The purpose of the feature is not to take you towards Uber work at the airport; it's to take you to your lunch break or home at the end of your shift. It's limited to twice a day so that drivers don't misuse the feature to ignore drives they don't want during their shift. 
Drivers who game the system are the reason it's limited, and the reason we could lose this very useful feature.


----------



## Uber48208 (May 4, 2016)

MyRedUber said:


> The purpose of the feature is not to take you towards Uber work at the airport; it's to take you to your lunch break or home at the end of your shift.

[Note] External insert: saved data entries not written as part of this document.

-- ==== Sys2Proof/Laws/PerInstr.lean ====
section
/-! SUPPORT. Statements about every instruction, constructor by constructor (LAWS.json). -/

namespace Sys2Proof.Laws

/-- The encoder writes as many bytes as the first byte says (30_encoding.md R122). -/
def EncodeLength.Statement (i : Instr) : Prop :=
  ∃ b0 rest, encode i = b0 :: rest ∧ (encode i).length = lengthOf b0

theorem EncodeLength.addRwRw (n m : Nib) : EncodeLength.Statement (.addRwRw n m) := ⟨_, _, rfl, rfl⟩

theorem EncodeLength.addRwInd (n : Nib) (i : BitVec 2) : EncodeLength.Statement (.addRwInd n i) := ⟨_, _, rfl, rfl⟩

theorem EncodeLength.addRwIndInc (n : Nib) (i : BitVec 2) : EncodeLength.Statement (.addRwIndInc n i) := ⟨_, _, rfl, rfl⟩

theorem EncodeLength.addRwData3 (n : Nib) (data3 : BitVec 3) : EncodeLength.Statement (.addRwData3 n data3) := ⟨_, _, rfl, rfl⟩

theorem EncodeLength.addRegData16 (reg : Byte) (data16 : Word) : EncodeLength.Statement (.addRegData16 reg data16) := ⟨_, _, rfl, rfl⟩

theorem EncodeLength.addRegMem (reg : Byte) (mem : Word) : EncodeLength.Statement (.addRegMem reg mem) := ⟨_, _, rfl, rfl⟩

theorem EncodeLength.addMemReg (mem : Word) (reg : Byte) : EncodeLength.Statement (.addMemReg mem reg) := ⟨_, _, rfl, rfl⟩

theorem EncodeLength.addbRbRb (n m : Nib) : EncodeLength.Statement (.addbRbRb n m) := ⟨_, _, rfl, rfl⟩

theorem EncodeLength.addbRbInd (n : Nib) (i : BitVec 2) : EncodeLength.Statement (.addbRbInd n i) := ⟨_, _, rfl, rfl⟩

theorem EncodeLength.addbRbIndInc (n : Nib) (i : BitVec 2) : EncodeLength.Statement (.addbRbIndInc n i) := ⟨_, _, rfl, rfl⟩

theorem EncodeLength.addbRbData3 (n : Nib) (data3 : BitVec 3) : EncodeLength.Statement (.addbRbData3 n data3) := ⟨_, _, rfl, rfl⟩

theorem EncodeLength.addbRegData8 (reg data8 : Byte) : EncodeLength.Statement (.addbRegData8 reg data8) := ⟨_, _, rfl, rfl⟩

theorem EncodeLength.addbRegMem (reg : Byte) (mem : Word) : EncodeLength.Statement (.addbRegMem reg mem) := ⟨_, _, rfl, rfl⟩

theorem EncodeLength.addbMemReg (mem : Word) (reg : Byte) : EncodeLength.Statement (.addbMemReg mem reg) := ⟨_, _, rfl, rfl⟩

theorem EncodeLength.addcRwRw (n m : Nib) : EncodeLength.Statement (.addcRwRw n m) := ⟨_, _, rfl, rfl⟩

theorem EncodeLength.addcRwInd (n : Nib) (i : BitVec 2) : EncodeLength.Statement (.addcRwInd n i) := ⟨_, _, rfl, rfl⟩

theorem EncodeLength.addcRwIndInc (n : Nib) (i : BitVec 2) : EncodeLength.Statement (.addcRwIndInc n i) := ⟨_, _, rfl, rfl⟩

theorem EncodeLength.addcRwData3 (n : Nib) (data3 : BitVec 3) : EncodeLength.Statement (.addcRwData3 n data3) := ⟨_, _, rfl, rfl⟩

theorem EncodeLength.addcRegData16 (reg : Byte) (data16 : Word) : EncodeLength.Statement (.addcRegData16 reg data16) := ⟨_, _, rfl, rfl⟩

theorem EncodeLength.addcRegMem (reg : Byte) (mem : Word) : EncodeLength.Statement (.addcRegMem reg mem) := ⟨_, _, rfl, rfl⟩

theorem EncodeLength.addcMemReg (mem : Word) (reg : Byte) : EncodeLength.Statement (.addcMemReg mem reg) := ⟨_, _, rfl, rfl⟩

theorem EncodeLength.addcbRbRb (n m : Nib) : EncodeLength.Statement (.addcbRbRb n m) := ⟨_, _, rfl, rfl⟩

theorem EncodeLength.addcbRbInd (n : Nib) (i : BitVec 2) : EncodeLength.Statement (.addcbRbInd n i) := ⟨_, _, rfl, rfl⟩

theorem EncodeLength.addcbRbIndInc (n : Nib) (i : BitVec 2) : EncodeLength.Statement (.addcbRbIndInc n i) := ⟨_, _, rfl, rfl⟩

theorem EncodeLength.addcbRbData3 (n : Nib) (data3 : BitVec 3) : EncodeLength.Statement (.addcbRbData3 n data3) := ⟨_, _, rfl, rfl⟩

theorem EncodeLength.addcbRegData8 (reg data8 : Byte) : EncodeLength.Statement (.addcbRegData8 reg data8) := ⟨_, _, rfl, rfl⟩

theorem EncodeLength.addcbRegMem (reg : Byte) (mem : Word) : EncodeLength.Statement (.addcbRegMem reg mem) := ⟨_, _, rfl, rfl⟩

theorem EncodeLength.addcbMemReg (mem : Word) (reg : Byte) : EncodeLength.Statement (.addcbMemReg mem reg) := ⟨_, _, rfl, rfl⟩

theorem EncodeLength.subRwRw (n m : Nib) : EncodeLength.Statement (.subRwRw n m) := ⟨_, _, rfl, rfl⟩

theorem EncodeLength.subRwInd (n : Nib) (i : BitVec 2) : EncodeLength.Statement (.subRwInd n i) := ⟨_, _, rfl, rfl⟩

theorem EncodeLength.subRwIndInc (n : Nib) (i : BitVec 2) : EncodeLength.Statement (.subRwIndInc n i) := ⟨_, _, rfl, rfl⟩

theorem EncodeLength.subRwData3 (n : Nib) (data3 : BitVec 3) : EncodeLength.Statement (.subRwData3 n data3) := ⟨_, _, rfl, rfl⟩

theorem EncodeLength.subRegData16 (reg : Byte) (data16 : Word) : EncodeLength.Statement (.subRegData16 reg data16) := ⟨_, _, rfl, rfl⟩

theorem EncodeLength.subRegMem (reg : Byte) (mem : Word) : EncodeLength.Statement (.subRegMem reg mem) := ⟨_, _, rfl, rfl⟩

theorem EncodeLength.subMemReg (mem : Word) (reg : Byte) : EncodeLength.Statement (.subMemReg mem reg) := ⟨_, _, rfl, rfl⟩

theorem EncodeLength.subbRbRb (n m : Nib) : EncodeLength.Statement (.subbRbRb n m) := ⟨_, _, rfl, rfl⟩

theorem EncodeLength.subbRbInd (n : Nib) (i : BitVec 2) : EncodeLength.Statement (.subbRbInd n i) := ⟨_, _, rfl, rfl⟩

theorem EncodeLength.subbRbIndInc (n : Nib) (i : BitVec 2) : EncodeLength.Statement (.subbRbIndInc n i) := ⟨_, _, rfl, rfl⟩

theorem EncodeLength.subbRbData3 (n : Nib) (data3 : BitVec 3) : EncodeLength.Statement (.subbRbData3 n data3) := ⟨_, _, rfl, rfl⟩

theorem EncodeLength.subbRegData8 (reg data8 : Byte) : EncodeLength.Statement (.subbRegData8 reg data8) := ⟨_, _, rfl, rfl⟩

theorem EncodeLength.subbRegMem (reg : Byte) (mem : Word) : EncodeLength.Statement (.subbRegMem reg mem) := ⟨_, _, rfl, rfl⟩

theorem EncodeLength.subbMemReg (mem : Word) (reg : Byte) : EncodeLength.Statement (.subbMemReg mem reg) := ⟨_, _, rfl, rfl⟩

theorem EncodeLength.subcRwRw (n m : Nib) : EncodeLength.Statement (.subcRwRw n m) := ⟨_, _, rfl, rfl⟩

theorem EncodeLength.subcRwInd (n : Nib) (i : BitVec 2) : EncodeLength.Statement (.subcRwInd n i) := ⟨_, _, rfl, rfl⟩

theorem EncodeLength.subcRwIndInc (n : Nib) (i : BitVec 2) : EncodeLength.Statement (.subcRwIndInc n i) := ⟨_, _, rfl, rfl⟩

theorem EncodeLength.subcRwData3 (n : Nib) (data3 : BitVec 3) : EncodeLength.Statement (.subcRwData3 n data3) := ⟨_, _, rfl, rfl⟩

theorem EncodeLength.subcRegData16 (reg : Byte) (data16 : Word) : EncodeLength.Statement (.subcRegData16 reg data16) := ⟨_, _, rfl, rfl⟩

theorem EncodeLength.subcRegMem (reg : Byte) (mem : Word) : EncodeLength.Statement (.subcRegMem reg mem) := ⟨_, _, rfl, rfl⟩

theorem EncodeLength.subcMemReg (mem : Word) (reg : Byte) : EncodeLength.Statement (.subcMemReg mem reg) := ⟨_, _, rfl, rfl⟩

theorem EncodeLength.subcbRbRb (n m : Nib) : EncodeLength.Statement (.subcbRbRb n m) := ⟨_, _, rfl, rfl⟩

theorem EncodeLength.subcbRbInd (n : Nib) (i : BitVec 2) : EncodeLength.Statement (.subcbRbInd n i) := ⟨_, _, rfl, rfl⟩

theorem EncodeLength.subcbRbIndInc (n : Nib) (i : BitVec 2) : EncodeLength.Statement (.subcbRbIndInc n i) := ⟨_, _, rfl, rfl⟩

theorem EncodeLength.subcbRbData3 (n : Nib) (data3 : BitVec 3) : EncodeLength.Statement (.subcbRbData3 n data3) := ⟨_, _, rfl, rfl⟩

theorem EncodeLength.subcbRegData8 (reg data8 : Byte) : EncodeLength.Statement (.subcbRegData8 reg data8) := ⟨_, _, rfl, rfl⟩

theorem EncodeLength.subcbRegMem (reg : Byte) (mem : Word) : EncodeLength.Statement (.subcbRegMem reg mem) := ⟨_, _, rfl, rfl⟩

theorem EncodeLength.subcbMemReg (mem : Word) (reg : Byte) : EncodeLength.Statement (.subcbMemReg mem reg) := ⟨_, _, rfl, rfl⟩

theorem EncodeLength.cmpRwRw (n m : Nib) : EncodeLength.Statement (.cmpRwRw n m) := ⟨_, _, rfl, rfl⟩

theorem EncodeLength.cmpRwInd (n : Nib) (i : BitVec 2) : EncodeLength.Statement (.cmpRwInd n i) := ⟨_, _, rfl, rfl⟩

theorem EncodeLength.cmpRwIndInc (n : Nib) (i : BitVec 2) : EncodeLength.Statement (.cmpRwIndInc n i) := ⟨_, _, rfl, rfl⟩

theorem EncodeLength.cmpRwData3 (n : Nib) (data3 : BitVec 3) : EncodeLength.Statement (.cmpRwData3 n data3) := ⟨_, _, rfl, rfl⟩

theorem EncodeLength.cmpRegData16 (reg : Byte) (data16 : Word) : EncodeLength.Statement (.cmpRegData16 reg data16) := ⟨_, _, rfl, rfl⟩

theorem EncodeLength.cmpRegMem (reg : Byte) (mem : Word) : EncodeLength.Statement (.cmpRegMem reg mem) := ⟨_, _, rfl, rfl⟩

theorem EncodeLength.cmpbRbRb (n m : Nib) : EncodeLength.Statement (.cmpbRbRb n m) := ⟨_, _, rfl, rfl⟩

theorem EncodeLength.cmpbRbInd (n : Nib) (i : BitVec 2) : EncodeLength.Statement (.cmpbRbInd n i) := ⟨_, _, rfl, rfl⟩

theorem EncodeLength.cmpbRbIndInc (n : Nib) (i : BitVec 2) : EncodeLength.Statement (.cmpbRbIndInc n i) := ⟨_, _, rfl, rfl⟩

theorem EncodeLength.cmpbRbData3 (n : Nib) (data3 : BitVec 3) : EncodeLength.Statement (.cmpbRbData3 n data3) := ⟨_, _, rfl, rfl⟩

theorem EncodeLength.cmpbRegData8 (reg data8 : Byte) : EncodeLength.Statement (.cmpbRegData8 reg data8) := ⟨_, _, rfl, rfl⟩

theorem EncodeLength.cmpbRegMem (reg : Byte) (mem : Word) : EncodeLength.Statement (.cmpbRegMem reg mem) := ⟨_, _, rfl, rfl⟩

theorem EncodeLength.xorRwRw (n m : Nib) : EncodeLength.Statement (.xorRwRw n m) := ⟨_, _, rfl, rfl⟩

theorem EncodeLength.xorRwInd (n : Nib) (i : BitVec 2) : EncodeLength.Statement (.xorRwInd n i) := ⟨_, _, rfl, rfl⟩

theorem EncodeLength.xorRwIndInc (n : Nib) (i : BitVec 2) : EncodeLength.Statement (.xorRwIndInc n i) := ⟨_, _, rfl, rfl⟩

theorem EncodeLength.xorRwData3 (n : Nib) (data3 : BitVec 3) : EncodeLength.Statement (.xorRwData3 n data3) := ⟨_, _, rfl, rfl⟩

theorem EncodeLength.xorRegData16 (reg : Byte) (data16 : Word) : EncodeLength.Statement (.xorRegData16 reg data16) := ⟨_, _, rfl, rfl⟩

theorem EncodeLength.xorRegMem (reg : Byte) (mem : Word) : EncodeLength.Statement (.xorRegMem reg mem) := ⟨_, _, rfl, rfl⟩

theorem EncodeLength.xorMemReg (mem : Word) (reg : Byte) : EncodeLength.Statement (.xorMemReg mem reg) := ⟨_, _, rfl, rfl⟩

theorem EncodeLength.xorbRbRb (n m : Nib) : EncodeLength.Statement (.xorbRbRb n m) := ⟨_, _, rfl, rfl⟩

theorem EncodeLength.xorbRbInd (n : Nib) (i : BitVec 2) : EncodeLength.Statement (.xorbRbInd n i) := ⟨_, _, rfl, rfl⟩

theorem EncodeLength.xorbRbIndInc (n : Nib) (i : BitVec 2) : EncodeLength.Statement (.xorbRbIndInc n i) := ⟨_, _, rfl, rfl⟩

theorem EncodeLength.xorbRbData3 (n : Nib) (data3 : BitVec 3) : EncodeLength.Statement (.xorbRbData3 n data3) := ⟨_, _, rfl, rfl⟩

theorem EncodeLength.xorbRegData8 (reg data8 : Byte) : EncodeLength.Statement (.xorbRegData8 reg data8) := ⟨_, _, rfl, rfl⟩

theorem EncodeLength.xorbRegMem (reg : Byte) (mem : Word) : EncodeLength.Statement (.xorbRegMem reg mem) := ⟨_, _, rfl, rfl⟩

theorem EncodeLength.xorbMemReg (mem : Word) (reg : Byte) : EncodeLength.Statement (.xorbMemReg mem reg) := ⟨_, _, rfl, rfl⟩

theorem EncodeLength.andRwRw (n m : Nib) : EncodeLength.Statement (.andRwRw n m) := ⟨_, _, rfl, rfl⟩

theorem EncodeLength.andRwInd (n : Nib) (i : BitVec 2) : EncodeLength.Statement (.andRwInd n i) := ⟨_, _, rfl, rfl⟩

theorem EncodeLength.andRwIndInc (n : Nib) (i : BitVec 2) : EncodeLength.Statement (.andRwIndInc n i) := ⟨_, _, rfl, rfl⟩

theorem EncodeLength.andRwData3 (n : Nib) (data3 : BitVec 3) : EncodeLength.Statement (.andRwData3 n data3) := ⟨_, _, rfl, rfl⟩

theorem EncodeLength.andRegData16 (reg : Byte) (data16 : Word) : EncodeLength.Statement (.andRegData16 reg data16) := ⟨_, _, rfl, rfl⟩

theorem EncodeLength.andRegMem (reg : Byte) (mem : Word) : EncodeLength.Statement (.andRegMem reg mem) := ⟨_, _, rfl, rfl⟩

theorem EncodeLength.andMemReg (mem : Word) (reg : Byte) : EncodeLength.Statement (.andMemReg mem reg) := ⟨_, _, rfl, rfl⟩

theorem EncodeLength.andbRbRb (n m : Nib) : EncodeLength.Statement (.andbRbRb n m) := ⟨_, _, rfl, rfl⟩

theorem EncodeLength.andbRbInd (n : Nib) (i : BitVec 2) : EncodeLength.Statement (.andbRbInd n i) := ⟨_, _, rfl, rfl⟩

theorem EncodeLength.andbRbIndInc (n : Nib) (i : BitVec 2) : EncodeLength.Statement (.andbRbIndInc n i) := ⟨_, _, rfl, rfl⟩

theorem EncodeLength.andbRbData3 (n : Nib) (data3 : BitVec 3) : EncodeLength.Statement (.andbRbData3 n data3) := ⟨_, _, rfl, rfl⟩

theorem EncodeLength.andbRegData8 (reg data8 : Byte) : EncodeLength.Statement (.andbRegData8 reg data8) := ⟨_, _, rfl, rfl⟩

theorem EncodeLength.andbRegMem (reg : Byte) (mem : Word) : EncodeLength.Statement (.andbRegMem reg mem) := ⟨_, _, rfl, rfl⟩

theorem EncodeLength.andbMemReg (mem : Word) (reg : Byte) : EncodeLength.Statement (.andbMemReg mem reg) := ⟨_, _, rfl, rfl⟩

theorem EncodeLength.orRwRw (n m : Nib) : EncodeLength.Statement (.orRwRw n m) := ⟨_, _, rfl, rfl⟩

theorem EncodeLength.orRwInd (n : Nib) (i : BitVec 2) : EncodeLength.Statement (.orRwInd n i) := ⟨_, _, rfl, rfl⟩

theorem EncodeLength.orRwIndInc (n : Nib) (i : BitVec 2) : EncodeLength.Statement (.orRwIndInc n i) := ⟨_, _, rfl, rfl⟩

theorem EncodeLength.orRwData3 (n : Nib) (data3 : BitVec 3) : EncodeLength.Statement (.orRwData3 n data3) := ⟨_, _, rfl, rfl⟩

theorem EncodeLength.orRegData16 (reg : Byte) (data16 : Word) : EncodeLength.Statement (.orRegData16 reg data16) := ⟨_, _, rfl, rfl⟩

theorem EncodeLength.orRegMem (reg : Byte) (mem : Word) : EncodeLength.Statement (.orRegMem reg mem) := ⟨_, _, rfl, rfl⟩

theorem EncodeLength.orMemReg (mem : Word) (reg : Byte) : EncodeLength.Statement (.orMemReg mem reg) := ⟨_, _, rfl, rfl⟩

theorem EncodeLength.orbRbRb (n m : Nib) : EncodeLength.Statement (.orbRbRb n m) := ⟨_, _, rfl, rfl⟩

theorem EncodeLength.orbRbInd (n : Nib) (i : BitVec 2) : EncodeLength.Statement (.orbRbInd n i) := ⟨_, _, rfl, rfl⟩

theorem EncodeLength.orbRbIndInc (n : Nib) (i : BitVec 2) : EncodeLength.Statement (.orbRbIndInc n i) := ⟨_, _, rfl, rfl⟩

theorem EncodeLength.orbRbData3 (n : Nib) (data3 : BitVec 3) : EncodeLength.Statement (.orbRbData3 n data3) := ⟨_, _, rfl, rfl⟩

theorem EncodeLength.orbRegData8 (reg data8 : Byte) : EncodeLength.Statement (.orbRegData8 reg data8) := ⟨_, _, rfl, rfl⟩

theorem EncodeLength.orbRegMem (reg : Byte) (mem : Word) : EncodeLength.Statement (.orbRegMem reg mem) := ⟨_, _, rfl, rfl⟩

theorem EncodeLength.orbMemReg (mem : Word) (reg : Byte) : EncodeLength.Statement (.orbMemReg mem reg) := ⟨_, _, rfl, rfl⟩

theorem EncodeLength.mul (n m : Nib) : EncodeLength.Statement (.mul n m) := ⟨_, _, rfl, rfl⟩

theorem EncodeLength.mulu (n m : Nib) : EncodeLength.Statement (.mulu n m) := ⟨_, _, rfl, rfl⟩

theorem EncodeLength.div (n : Nib) : EncodeLength.Statement (.div n) := ⟨_, _, rfl, rfl⟩

theorem EncodeLength.divl (n : Nib) : EncodeLength.Statement (.divl n) := ⟨_, _, rfl, rfl⟩

theorem EncodeLength.divlu (n : Nib) : EncodeLength.Statement (.divlu n) := ⟨_, _, rfl, rfl⟩

theorem EncodeLength.divu (n : Nib) : EncodeLength.Statement (.divu n) := ⟨_, _, rfl, rfl⟩

theorem EncodeLength.cpl (n : Nib) : EncodeLength.Statement (.cpl n) := ⟨_, _, rfl, rfl⟩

Or you can be lucky like me and have the airport square in the middle of your commute home after work


----------



## dbsanders (Jul 9, 2016)

I'm a part-timer with a full-time day job. Today I set my destination for work, and I picked up someone going to the same place, which was a bit...awkward.


----------



## UberAnt39 (Jun 1, 2016)

I've used it often and found it surprisingly useful. It can't fix the unfixable like get you rides from South Bay to SF after 11pm, but if you use some common sense, like if they take you down there at 9 don't just go taking trips in the area because you're there, set the destination straight away and get back whilst paxs are still traveling. And stay away from the SFO after 10, that's when they're most likely to send you 30 miles out of your way. On the other hand, I've tried Lyft's a few times and it's been useless. It also gives up after about 10 minutes with a sorreee..., all that's missing is a


----------